[Stored data entries]

/-- A write of QCFG of queue `q` (R220, R231, R232). [DEDUCED, log 161] -/
def State.writeQcfg (s : State) (q : Nat) (v : Word) : State :=
  let en := bitOf v.toNat 31
  let size := fieldOf v.toNat 16 4
  let base := fieldOf v.toNat 0 11
  let a := Reg.QM_QCFG q
  if s.qcfgBad q size base en then (s.err qmPage 3 q a).irq qmPage 2
  else
    let s := s.setReg a (v &&& 0x800F07FF#32)
    if !en then
      let s := s.flush q
      let x := s.que q
      (s.setQue q { x with en := false, size := size, base := base, rsv := 0, pend := none, left := 0 }).orphans q
    else
      let x := s.que q
      if !x.en then
        s.setQue q { x with en := true, size := size, base := base, rd := 0, wr := 0, items := [], left := 0, pend := none }
      else
        s.setQue q { x with pend := if size = x.size ∧ base = x.base then none else some (size, base) }

/-- A pending size or base takes effect once the ring is empty, with no reservation and no reader (R231). -/
def State.resizeApply (s : State) (q : Nat) : State :=
  let x := s.que q
  match x.pend with
  | none => s
  | some p =>
    if x.rd = x.wr ∧ x.resv.isNone ∧ x.left = 0 then
      s.setQue q { x with size := p.1, base := p.2, rd := 0, wr := 0, pend := none }
    else s

/-! ### Responses and events (R20, R21, R226, R233) -/

/-- Words of the response to an opcode, header, word 1 and the most results it carries: at most 64 (R226).
[DESIGN CHOICE, log 16] -/
def respLen (op : Nat) : Nat :=
  2 + match op with
    | 0x04 => 16
    | 0x0B => 11
    | 0x23 => 12
    | 0x33 => 13
    | 0x41 => 4
    | 0x44 => 17
    | 0x45 => 4
    | 0x46 => 15
    | 0x55 => 8
    | 0x56 => 17
    | 0x72 => 5
    | _ => 2

/-- Write the oldest response for event queue `q` into its reserved space (R226); one whose queue has been disabled since its
command was taken is dropped (R20, R232). [DESIGN CHOICE, log 16] -/
def State.responseWrite (s : State) (q : Nat) : State :=
  match s.qm.outbox.find? (fun o => o.q == q) with
  | some ⟨some (st, tag), _, op, words, lost⟩ =>
    let x := s.que q
    if x.resv.isSome then s
    else
      let s := { s with qm := { s.qm with outbox := s.qm.outbox.eraseP (fun o => o.q == q) } }
      if lost then s.qdrop q
      else
        let body := w32 (op * 2 ^ 24 + st * 2 ^ 16 + tag % 2 ^ 16) :: words
        (s.setQue q { x with rsv := x.rsv - respLen op }).putItem q (w32 (0xA2000000 + body.length)) body none
  | _ => s

/-- Post the oldest event for event queue `q` (R21, R226, R233): it takes the next EVSEQ, and is dropped with QDROP and OVF
when it does not fit. -/
def State.eventPost (s : State) (q : Nat) : State :=
  match s.qm.outbox.find? (fun o => o.q == q) with
  | some ⟨none, _, code, words, _⟩ =>
    let x := s.que q
    if x.resv.isSome then s
    else
      let s := { s with qm := { s.qm with outbox := s.qm.outbox.eraseP (fun o => o.q == q) } }
      let y := { x with evseq := (x.evseq + 1) % 2 ^ 16 }
      let body := w32 (code * 2 ^ 24 + x.evseq) :: words
      if !x.en || decide (x.free < body.length + 1) then
        (((s.setQue q y).qdrop q).setFld (Reg.QM_QSTAT q) 30 1 1).irq qmPage 0
      else (s.setQue q y).putItem q (w32 (0xA3000000 + body.length)) body none
  | _ => s
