-- ==== Sys2Proof/Machine/Sage.lean ====
section
/-! DEFINITION. Sage (R105–R125): streams, tone runs and cadences, FSK receivers, levels, records and their delivery. -/

namespace Sys2Proof.Machine
open Sys2Proof

/-- The SAGE page of cluster `c`. -/
def sagePage (c : Nat) : Nat := 0x40000 + c * 0x1000

/-- The slot, keyed 512 × cluster + slot. -/
def State.slot_ (s : State) (k : Nat) : Option SageSlot := Tab.get (fun _ => none) s.sage.slots k

/-- Set a slot. -/
def State.setSlot (s : State) (k : Nat) (x : Option SageSlot) : State :=
  { s with sage := { s.sage with slots := Tab.put (fun _ => none) s.sage.slots k x } }

/-- Change a slot, if it is attached. -/
def State.onSlot (s : State) (k : Nat) (f : SageSlot → SageSlot) : State :=
  match s.slot_ k with
  | some x => s.setSlot k (some (f x))
  | none => s

/-- The slot of a context. -/
def State.sageOf (s : State) (c : Nat) : Option (Nat × SageSlot) :=
  s.sage.slots.findSome? (fun e => e.2.bind (fun x => if x.ctx = c then some (e.1, x) else none))

/-- A register of the page as it is in force: a write takes effect from the next frame. -/
def State.sageReg (s : State) (a : Nat) : Nat :=
  match s.sage.old.find? (fun e => e.1 == a) with
  | some e => e.2.toNat
  | none => s.rn a

/-- What the detectors of a stream read: profile words and the CPT table. -/
structure SageP where
  det : Nat
  dtmf : Nat
  fax : Nat
  cid : Nat
  lvl : Nat
  mask : Nat
  cpt : List (Nat × Nat × Nat × Nat)

/-- Read a profile. -/
def State.sageP (s : State) (cl : Nat) (x : Stream) : SageP :=
  let w := fun j => s.sageReg (Reg.SAGE_PRF_DET cl x.prof + 4 * j)
  let e := fun i j => s.sageReg (Reg.SAGE_CPT_FREQ cl i + 4 * j)
  { det := w 0, dtmf := w 2, fax := w 3, cid := w 4, lvl := w 5, mask := x.mask
    cpt := (List.range 16).map (fun i => (e i 0, e i 1, e i 2, e i 3)) }

/-- Class `k` is enabled and not masked (R120). -/
def SageP.enabled (p : SageP) (k : Nat) : Bool := bitOf p.det (k - 1) && !bitOf p.mask (k - 1)

/-! ### Records (R119) -/

/-- A finding. -/
structure SageRec where
  cls : Nat
  code : Nat := 0
  on : Bool
  cut : Bool := false
  stamp : Nat
  level : Nat := 0
  dur : Nat := 0
  data : Nat := 0

/-- Duration in ms, saturating. -/
def durMs (t0 t1 : Nat) : Nat := min 65535 ((t1 - t0) / 8)

/-! ### Tone runs (R109) -/

/-- What a step does to a run. -/
structure RunOut where
  run : Option Run
  started : Bool := false
  declared : Bool := false
  ended : Option Run := none

/-- A run that starts at step `s` (R109). -/
def runNew (s w on floor lv : Nat) : Run :=
  let t0 := max floor (s - w)
  ⟨t0, s, decide (on ≤ s - t0), lv⟩
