/-- A block enters a deeper power state that its SLEEP_ALLOW bit permits. -/
def State.blockSleep (s : State) (page st : Nat) : State :=
  match pageInfo page with
  | some i =>
    if 1 ≤ st ∧ st ≤ 3 ∧ s.bit (i.first + 8) st ∧ s.power i.first < st ∧ s.maySleep i st then s.setFld (i.first + 0x0C) 4 2 st
    else s
  | none => s

/-- Work wakes a block. [DEDUCED, log 174] -/
def State.blockWake (s : State) (page : Nat) : State :=
  match pageInfo page with
  | some i => s.wake i.first
  | none => s

/-! ### Temperature (R370, R371) -/

/-- TEMP of a sensor. -/
def State.temp (s : State) (i : Nat) : Int := signed 9 (s.rn (Reg.PWR_TEMP i))

/-- The PWR_ALARM event: state SET 1 or CLEAR 0, sensor, reading. [DESIGN CHOICE, log 173] -/
def State.pwrEvent (s : State) (on : Bool) (sensor : Nat) : State :=
  (s.irq pwrPage (if on then 0 else 1)).sysEvent (s.rn Reg.PWR_EVQ) 0x60 [b2n on, sensor, unsigned 32 (s.temp sensor)]

/-- The sensors are read. [DESIGN CHOICE, log 173] -/
def State.tempSample (s : State) (l : List Int) : State :=
  let s := s.each (((List.range 8).zip l)) (fun s e => s.setN (Reg.PWR_TEMP e.1) (unsigned 9 e.2))
  let hot := (List.range 8).foldl (fun b i => if s.temp b < s.temp i then i else b) 0
  let m := s.temp hot
  let s := s.setN Reg.PWR_TEMP_MAX (unsigned 9 m)
  let s := { s with host := { s.host with peak := some (match s.host.peak with | some p => max p m | none => m) } }
  let thr : Int := s.fld Reg.PWR_PWR_CFG 16 8
  let hyst : Int := s.fld Reg.PWR_PWR_CFG 24 4
  if !s.host.alarm ∧ thr ≤ m then ({ s with host := { s.host with alarm := true } }).pwrEvent true hot
  else if s.host.alarm ∧ m < thr - hyst then ({ s with host := { s.host with alarm := false } }).pwrEvent false hot
  else s

/-- Pin ALERT_L is low (R370). -/
def State.alertLow (s : State) : Bool := s.host.alarm && s.bit Reg.PWR_PWR_CFG 31

/-! ### Meanings -/

/-- COLD_RESET (R363). -/
def execColdReset (s : State) : Res := .next s.restart

/-- WARM_RESET (R363). -/
def execWarmReset (s : State) : Res := .next (s.warmReset 1)

/-- SW_WARM (R362). -/
def execSwWarm (w : Win) (v : Word) (s : State) : Res := .next (s.hostGuard w Reg.TOP_SW_WARM true (·.swWarm v))

/-- PCIE_HOT_RESET (R363). -/
def execPcieHotReset (s : State) : Res := .next s.hotReset

/-- HOST_DMA_DESCRIPTOR (R359). -/
def execHostDmaDescriptor (k st n : Nat) (bad : List (Nat × Nat)) (s : State) : Res := .next (s.hostDma k st n bad)

/-- DMA_TAIL_WRITE (R357). -/
def execDmaTailWrite (w : Win) (k : Nat) (v : Word) (s : State) : Res :=
  .next (if k < 8 then s.hostGuard w (Reg.HOST_TAIL k) true (·.writeHostTail k v) else s)

/-- RING_CFG_ENABLE (R357): a write of RING_CFG with EN = 1. -/
def execRingCfgEnable (w : Win) (k : Nat) (v : Word) (s : State) : Res :=
  .next (if k < 8 then s.hostGuard w (Reg.HOST_RING_CFG k) true (·.writeRingCfg k (v ||| 0x80000000#32)) else s)

/-- DMA_STAT_READ (R359). -/
def execDmaStatRead (w : Win) (k : Nat) (s : State) : Res :=
  .next (if k < 8 then s.hostGuard w (Reg.HOST_STAT k) false (·.readHostStat k) else s)

/-- VECTOR_FIRE (R356): `dus` µs have passed since the last event the model saw. -/
def execVectorFire (v dus : Nat) (s : State) : Res :=
  .next (({ s with time := { s.time with us := s.time.us + dus } }).vecTry v)

/-- VEC_REARM (R356). -/
def execVecRearm (w : Win) (v : Word) (s : State) : Res := .next (s.hostGuard w Reg.HOST_VEC_REARM true (·.vecRearm v))

/-- MSIX_TABLE_WRITE (R354). -/
def execMsixTableWrite (w : Win) (a : Nat) (v : Word) (s : State) : Res := .next (s.hostGuard w a true (·.msixWrite a v))

/-- BLOCK_SLEEP (R367). -/
def execBlockSleep (page st : Nat) (s : State) : Res := .next (s.blockSleep page st)

/-- BLOCK_WAKE (R368). -/
def execBlockWake (page : Nat) (s : State) : Res := .next (s.blockWake page)

/-- TEMP_SAMPLE (R370). -/
def execTempSample (readings : List Int) (s : State) : Res := .next (s.tempSample readings)

/-- THERMTRIP (R371). [DESIGN CHOICE, log 5] -/
def execThermtrip (s : State) : Res := .next { s with host := { s.host with trip := true } }

/-- TOP_RST (R364). -/
def execTopRst (w : Win) (s : State) : Res := .next (s.hostGuard w 0x30 true (·.topRst))

/-- JBE_RST (R364). -/
def execJbeRst (w : Win) (s : State) : Res := .next (s.hostGuard w 0x80030 true (·.jbeRst))

/-- HOST_RST (R364). -/
def execHostRst (w : Win) (s : State) : Res := .next (s.hostGuard w (hostPage + 0x30) true (·.hostRst))

/-- PWR_RST (R364). -/
def execPwrRst (w : Win) (s : State) : Res := .next (s.hostGuard w (pwrPage + 0x30) true (·.pwrRst))

/-- MISC_RST (R364). -/
def execMiscRst (w : Win) (s : State) : Res := .next (s.hostGuard w (miscPage + 0x30) true (·.miscRst))

/-- PCIE_LINK_UP (R353). -/
def execPcieLinkUp (gen width : Nat) (s : State) : Res :=
  .next (if 1 ≤ gen ∧ gen ≤ 4 ∧ 1 ≤ width ∧ width ≤ 2 then
    s.setN Reg.HOST_HOST_STAT (2 ^ 31 + gen * 2 ^ 24 + width * 2 ^ 16) else s)

/-- CONFIG_SPACE_WRITE (R353, R356). -/
def execConfigSpaceWrite (msixEn msixMask d3 : Bool) (s : State) : Res := .next (s.cfgSpace msixEn msixMask d3)

end Sys2Proof.Machine
end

== Directions ==
Return only the lines between the one holding "ms, saturating. -/" and the one holding "let m := s.temp hot", inclusive, exactly as they appear above.

== Answer to the exercise ==
/-- Duration in ms, saturating. -/
def durMs (t0 t1 : Nat) : Nat := min 65535 ((t1 - t0) / 8)

/-! ### Tone runs (R109) -/

/-- What a step does to a run. -/
structure RunOut where
  run : Option Run
  started : Bool := false
  declared : Bool := false
  ended : Option Run := none

/-- A run that starts at step `s` (R109). -/
def runNew (s w on floor lv : Nat) : Run :=
  let t0 := max floor (s - w)
  ⟨t0, s, decide (on ≤ s - t0), lv⟩
/-- A block enters a deeper power state that its SLEEP_ALLOW bit permits. -/
def State.blockSleep (s : State) (page st : Nat) : State :=
  match pageInfo page with
  | some i =>
    if 1 ≤ st ∧ st ≤ 3 ∧ s.bit (i.first + 8) st ∧ s.power i.first < st ∧ s.maySleep i st then s.setFld (i.first + 0x0C) 4 2 st
    else s
  | none => s

/-- Work wakes a block. [DEDUCED, log 174] -/
def State.blockWake (s : State) (page : Nat) : State :=
  match pageInfo page with
  | some i => s.wake i.first
  | none => s

/-! ### Temperature (R370, R371) -/

/-- TEMP of a sensor. -/
def State.temp (s : State) (i : Nat) : Int := signed 9 (s.rn (Reg.PWR_TEMP i))

/-- The PWR_ALARM event: state SET 1 or CLEAR 0, sensor, reading. [DESIGN CHOICE, log 173] -/
def State.pwrEvent (s : State) (on : Bool) (sensor : Nat) : State :=
  (s.irq pwrPage (if on then 0 else 1)).sysEvent (s.rn Reg.PWR_EVQ) 0x60 [b2n on, sensor, unsigned 32 (s.temp sensor)]

/-- The sensors are read. [DESIGN CHOICE, log 173] -/
def State.tempSample (s : State) (l : List Int) : State :=
  let s := s.each (((List.range 8).zip l)) (fun s e => s.setN (Reg.PWR_TEMP e.1) (unsigned 9 e.2))
  let hot := (List.range 8).foldl (fun b i => if s.temp b < s.temp i then i else b) 0
  let m := s.temp hot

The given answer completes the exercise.